Related videos on Youtube

Simon Lundberg
Author by

Simon Lundberg

Updated on June 04, 2022

Comments

  • Simon Lundberg
    Simon Lundberg almost 2 years

    I'm working on a script for a piece of software, and it doesn't really give me direct access to the data I need. Instead, I need to ask for each piece of information I need, and build a list of the data I'm getting. For various reasons, I need the list to be sorted. It's very easy to just build the list once, and then sort it, followed by doing stuff with it. However, I assume it would be faster to run through everything once, rather than build the list and then sort it.

    So, at the moment I've basically got this:

    my_list = []
    
    for item in "query for stuff":
        my_list.append("query for %s data" % item)
    
    my_list.sort()
    
    do_stuff(my_list)
    

    The "query for stuff" bit is the query interface with the software, which will give me an iterable. my_list needs to contain a list of data from the contents of said iterable. By doing it like this, I'm querying for the first list, then looping over it to extract the data and put it into my_list. Then I'm sorting it. Lastly, I'm doing stuff to it with the do_stuff() method, which will loop over it and do stuff to each item.

    The problem is that I can't do_stuff() to it before it's sorted, as the list order is important for various reasons. I don't think I can get away from having to loop over lists twice — once to build the list and once to do stuff to each item in it, as we won't know in advance if a recently added item at position N will stay at position N after we've added the next item — but it seems cleaner to insert each item in a sorted fashion, rather than just appending them at the end. Kind of like this:

    for item in "query for stuff":
        my_list.append_sorted(item)
    

    Is it worth bothering trying to do it like this, or should I just stick to building the list, and then sorting it?

    Thanks!

  • Sven Marnach
    Sven Marnach over 12 years
    Inserting in a sorted (Python) list is O(n), not O(log n). Python lists are stored as arrays.
  • Sven Marnach
    Sven Marnach over 12 years
    How would you binary search a linked list? The data structure you would use is some kind of balanced tree.
  • Admin
    Admin over 12 years
    There is no such optimization in any Python implementation I'm aware of. CPython's list implementation is always a C array, i.e. a tightly-packed piece of continuous piece of memory. And the (surprisingly numerous) clever tricks of PyPy's data structure implementations are usually documented (not guaranteed, but at least mentioned) and nothing like this is among them. I can't speka for Jython and IronPython, but I figure far less optimization effort went into them, and for them it's much easier to just wrap the underlying platform's dynamic array class (ArrayList or whatever).
  • Simon Lundberg
    Simon Lundberg over 12 years
    So the problem with keeping it sorted, is basically that each time you insert something at position N, any entries in the list at position>N will have to be shifted +1 — right? Whereas if you build the list first, you will only need to move entries around during the one .sort() operation at the end.
  • Can Berk Güder
    Can Berk Güder over 12 years
    @SvenMarnach it doesn't have to be a linked list (I said "behaved like a linked list"), it just has to support insertions in at most logarithmic time. it could be a binary tree, possibly skip list, etc.
  • Can Berk Güder
    Can Berk Güder over 12 years
    @SimonLundberg if the list is implemented as an array, yes, the problem is that everything needs to be shifted. with a plain linked list, finding the insertion point takes linear time, as Sven pointed out. other data structures are available, but the gist is that no solution can be faster than O(n lg n), which is what you get with sorting afterwards.
  • patapouf_ai
    patapouf_ai over 6 years
    This is false.

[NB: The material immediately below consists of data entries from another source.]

/-- pin(p, e). A compaction is one step of this model, so no pin meets MOVING (log entry 24). -/
def State.pin (s : State) (p e : Nat) : State :=
  let d := s.page p
  if d.state = .free ∨ d.state = .retiring then s.brokenPage p
  else
    let later := !s.pages.inWindow d.pinEpoch || decide (s.pages.age d.pinEpoch < s.pages.age e)
    s.modPage p (fun d => { d with pinEpoch := if later then e else d.pinEpoch, lastUse := now32 s.time })

/-- Whether the next tag may be drawn (R203). -/
def Pages.mayDraw (g : Pages) : Bool := decide (g.width + 1 < 2 ^ 23)

/-- The next epoch tag. -/
def Pages.next (g : Pages) : Nat := (g.newest + 1) % 2 ^ 24

/-- A tag drawn. -/
def State.drawEpoch (s : State) : State := s.modPages (fun g => { g with newest := g.next })

/-- OLDEST moved past every retired tag. -/
def Pages.advance : Nat → Pages → Pages
  | 0, g => g
  | n + 1, g =>
    if g.retiredEpochs.contains g.oldest then
      Pages.advance n { g with oldest := (g.oldest + 1) % 2 ^ 24, retiredEpochs := g.retiredEpochs.erase g.oldest }
    else g

/-- An epoch retires (R203): OLDEST advances where it can and every stack sweeps. -/
def State.retireEpoch (s : State) (e : Nat) : State :=
  (s.modPages (fun g => { g with retiredEpochs := g.retiredEpochs ++ [e] }.advance (g.retiredEpochs.length + 1))).sweep

/-! The vine table and its cache (R196–R198). -/

/-- vkey(parent key, tokens, slot, domain). -/
def vkey (pk : Nat) (toks : List Nat) (k dom : Nat) : Nat :=
  ofLeBytes (shake256 16 (leBytes 16 pk ++ toks.flatMap (leBytes 4) ++ [k % 256] ++ leBytes 2 dom))

/-- Whether an entry is the node sought. -/
def VineEntry.is (e : VineEntry) (key k dom gen : Nat) : Bool :=
  e.valid && e.vkey == key && e.mslot == k && e.domain == dom && e.modelGen == gen

/-- The four ways of a set. -/
def Pages.ways (g : Pages) (set : Nat) : List VineEntry := (List.range 4).map (fun w => Tbl.get {} (4 * set + w) g.vine)

/-- An entry put at the head of its cache set (R198). -/
def Pages.cacheIn (g : Pages) (e : VineEntry) : Pages :=
  { g with cache := Tbl.upd [] (e.vkey % 4096) (fun l => (e :: l.filter (fun x => x != e)).take 4) g.cache }

/-- cache_find or set_find: the entry, with VC_HITS, VC_MISSES and LOOKUPS. -/
def State.lookup (s : State) (key k dom gen : Nat) : Option VineEntry × State :=
  match (Tbl.get [] (key % 4096) s.pages.cache).find? (fun e => e.is key k dom gen) with
  | some e => (some e, s.modPages (fun g => { (g.cacheIn e) with vcHits := g.vcHits + 1 }))
  | none =>
    let set := key % 131072
    let s := (s.modPages (fun g => { g with vcMisses := g.vcMisses + 1 })).modPageCnt (set % 6) (fun c => { c with lookups := c.lookups + 1 })
    match (s.pages.ways set).find? (fun e => e.is key k dom gen) with
    | some e => (some e, s.modPages (fun g => g.cacheIn e))
    | none => (none, s)

/-- The header check of R199. A header that reads poisoned fails it (R200). -/
def State.verify (s : State) (p : Nat) (toks : List Nat) (pos0 k dom gen key parent : Nat) : Bool :=
  let h := s.header p
  (s.poisonIn (s.slotAddr p) 128).isNone && h.magic == 0xB7 && h.ntok == 16 && h.tokens == toks && h.pos0 == pos0 && h.mslot == k
    && h.domain == dom && h.modelGen == gen && h.vkey == key && h.parent == parent

/-- A failed verification: VERIFY_FAIL and 0x0550. -/
def State.verifyFailed (s : State) (p : Nat) : State :=
  (s.modPageCnt (stackOf p) (fun c => { c with verifyFail := c.verifyFail + 1 })).report
    { code := 0x0550, addr := s.slotAddr p, kind := .stack, unit := stackOf p }

/-- Lookups in flight behind a miss (R200): they were served, and their results are discarded. -/
def State.lookAhead (k dom gen : Nat) : List (List Nat) → Nat → State → State
  | [], _, s => s
  | t :: ts, pk, s =>
    let key := vkey pk t k dom
    State.lookAhead k dom gen ts key (s.lookup key k dom gen).2

/-- The result of a walk: the pages taken, and whether a reference was refused with 0x2555. -/
structure Walked where
  pages : List Nat
  refused : Bool
  s : State

/-- The walk of R199 over the page-sized groups of tokens, from key `pk`, parent `ppdi` and depth `d`. -/
def State.walk (k dom gen ahead : Nat) : List (List Nat) → Nat → Nat → Nat → State → Walked
  | [], _, _, _, s => ⟨[], false, s⟩
  | t :: ts, d, pk, ppdi, s =>
    let key := vkey pk t k dom
    let (e, s) := s.lookup key k dom gen
    let miss := fun (s : State) => State.lookAhead k dom gen (ts.take ahead) key s
    match e with
    | none => ⟨[], false, miss s⟩
    | some e =>
      if !s.verify e.pdi t (16 * d) k dom gen key ppdi then ⟨[], false, miss (s.verifyFailed e.pdi)⟩
      else match s.takeIfVine e.pdi gen with
        | .removed => ⟨[], false, miss s⟩
        | .refused => ⟨[], true, s⟩
        | .taken s =>
          let r := State.walk k dom gen ahead ts (d + 1) key e.pdi (s.modPages (fun g => { g with hits := g.hits + 1 }))
          { r with pages := e.pdi :: r.pages }

/-- Tokens of page-sized groups, the first `n` pages. -/
def pageGroups (n : Nat) (toks : List Nat) : List (List Nat) := (List.range n).map (fun d => (toks.drop (16 * d)).take 16)

/-! Removal, pruning and purge (R207–R210). -/

/-- Removal of the node of page `p`: cached copy, entry, state, the vine's reference, the parent's CHILDREN. -/
def State.removeNode (s : State) (p : Nat) : State :=
  let d := s.page p
  if d.state ≠ .vine then s
  else
    let s := s.modPages (fun g => { g with
      cache := Tbl.mapVals [] (fun _ l => l.filter (fun e => e.pdi != p)) g.cache
      vine := g.vine.filter (fun kv => kv.2.pdi != p) })
    let s := s.modPage p (fun d => { d with state := .priv, parent := noIndex })
    let s := s.writeHeader p 0
    let s := s.release p
    let s := if d.parent = noIndex then s else s.modPage d.parent (fun x => { x with children := x.children - 1 })
    s.modPageCnt (stackOf p) (fun c => { c with pruned := c.pruned + 1 })

/-- Whether page `p` is a candidate of R207 for model slot `k`. -/
def Pages.candidate (g : Pages) (k p : Nat) : Bool :=
  let d := g.desc p
  d.mslot == k && d.state == .vine && d.refs == 1 && d.children == 0 && !d.moving && !g.inWindow d.pinEpoch

/-- The score of R208. -/
def State.score (s : State) (p : Nat) : Nat :=
  let d := s.page p
  let age := (now32 s.time + 2 ^ 32 - d.lastUse) % 2 ^ 32
  if d.modelGen ≠ (s.model d.mslot).gen then 0
  else (min d.hits 4095 + 1) * 2 ^ (8 + (Tbl.get {} d.domain s.serve.doms).pri) / (age + 1)

/-- Pruning order: score, then older LAST_USE, then index. -/
def State.prunesBefore (s : State) (a b : Nat) : Bool :=
  let x := s.score a
  let y := s.score b
  let t := fun (p : Nat) => (now32 s.time + 2 ^ 32 - (s.page p).lastUse) % 2 ^ 32
  decide (x < y) || (x == y && (decide (t b < t a) || (t a == t b && decide (a ≤ b))))

/-- Removals of one round, until the partition reaches its mark. -/
def State.pruneList (m k goal : Nat) : List Nat → State → State
  | [], s => s
  | p :: ps, s =>
    if goal ≤ s.pages.freeIn m k then s
    else State.pruneList m k goal ps (if s.pages.candidate k p then s.removeNode p else s)

/-- A round of R209 on partition `k` of stack `m`, towards `goal` free slots. -/
def State.pruneRound (s : State) (m k goal : Nat) : State :=
  let n := descCount m
  let c := (Tbl.get {} m s.pages.cnts).cursor
  let cand := ((List.range (min 256 n)).map (fun i => 6 * ((c + i) % n) + m)).filter (s.pages.candidate k)
  let removed := fun (s : State) => (Tbl.get {} m s.pages.cnts).pruned
  let before := removed s
  let s := State.pruneList m k goal ((sortBy s.prunesBefore cand).take 16) s
  let s := s.modPageCnt m (fun x => { x with cursor := (c + 256) % n })
  let gone := removed s != before
  s.modPart m k (fun q => { q with idle := if gone then 0 else q.idle + 256 })

/-- Whether a pruning run on partition `k` of stack `m` is over. -/
def State.pruneDone (s : State) (m k goal : Nat) : Bool :=
  decide (goal ≤ s.pages.freeIn m k ∨ descCount m ≤ (s.pages.part m k).idle)

/-- Rounds until the run is over. -/
def State.pruneRun (m k goal : Nat) : Nat → State → State
  | 0, s => s
  | n + 1, s => if s.pruneDone m k goal then s else State.pruneRun m k goal n (s.pruneRound m k goal)

/-- The pruning before an allocation fails (R189), in every stack. -/
def State.pruneAll (s : State) (k : Nat) : State :=
  (List.range 6).foldl (fun s m =>
    let goal := max 1 (s.pages.part m k).high.toNat
    let s := s.modPart m k (fun q => { q with idle := 0 })
    (State.pruneRun m k goal (172 * (s.pages.descs.length + 1)) s).modPart m k (fun q => { q with idle := 0, pruning := false })) s

/-- PRUNING set when FREE lies below LOW_WATER (R207). -/
def State.startPruning (s : State) (m k : Nat) : State :=
  let q := s.pages.part m k
  if q.enable && !q.pruning && decide (s.pages.freeIn m k < q.low.toNat) then
    s.modPart m k (fun q => { q with pruning := true, idle := 0 })
  else s

/-- PRUNE_ROUND (R209). -/
def execPruneRound (m : Fin 6) (k : Fin 4) (s : State) : Host.Outcome State Fault Refusal :=
  let q := s.pages.part m k
  if !s.alive || !q.pruning then .next s
  else
    let s := s.pruneRound m k q.high.toNat
    let s : State := { s with pow := { s.pow with lastActivity := s.time } }
    .next (if s.pruneDone m k q.high.toNat then s.modPart m k (fun q => { q with pruning := false, idle := 0 }) else s)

Inserting an element into a sorted list is O(log(n)) if you do it properly. And if you need a sorted list between each insert, than it is much more efficient to keep a sorted list.
  • mpenkov
    mpenkov over 6 years
    You're thinking of an abstract list. Python lists are implemented as arrays. This means insertion costs O(n) in the average case, regardless of where you insert. See wiki.python.org/moin/TimeComplexity.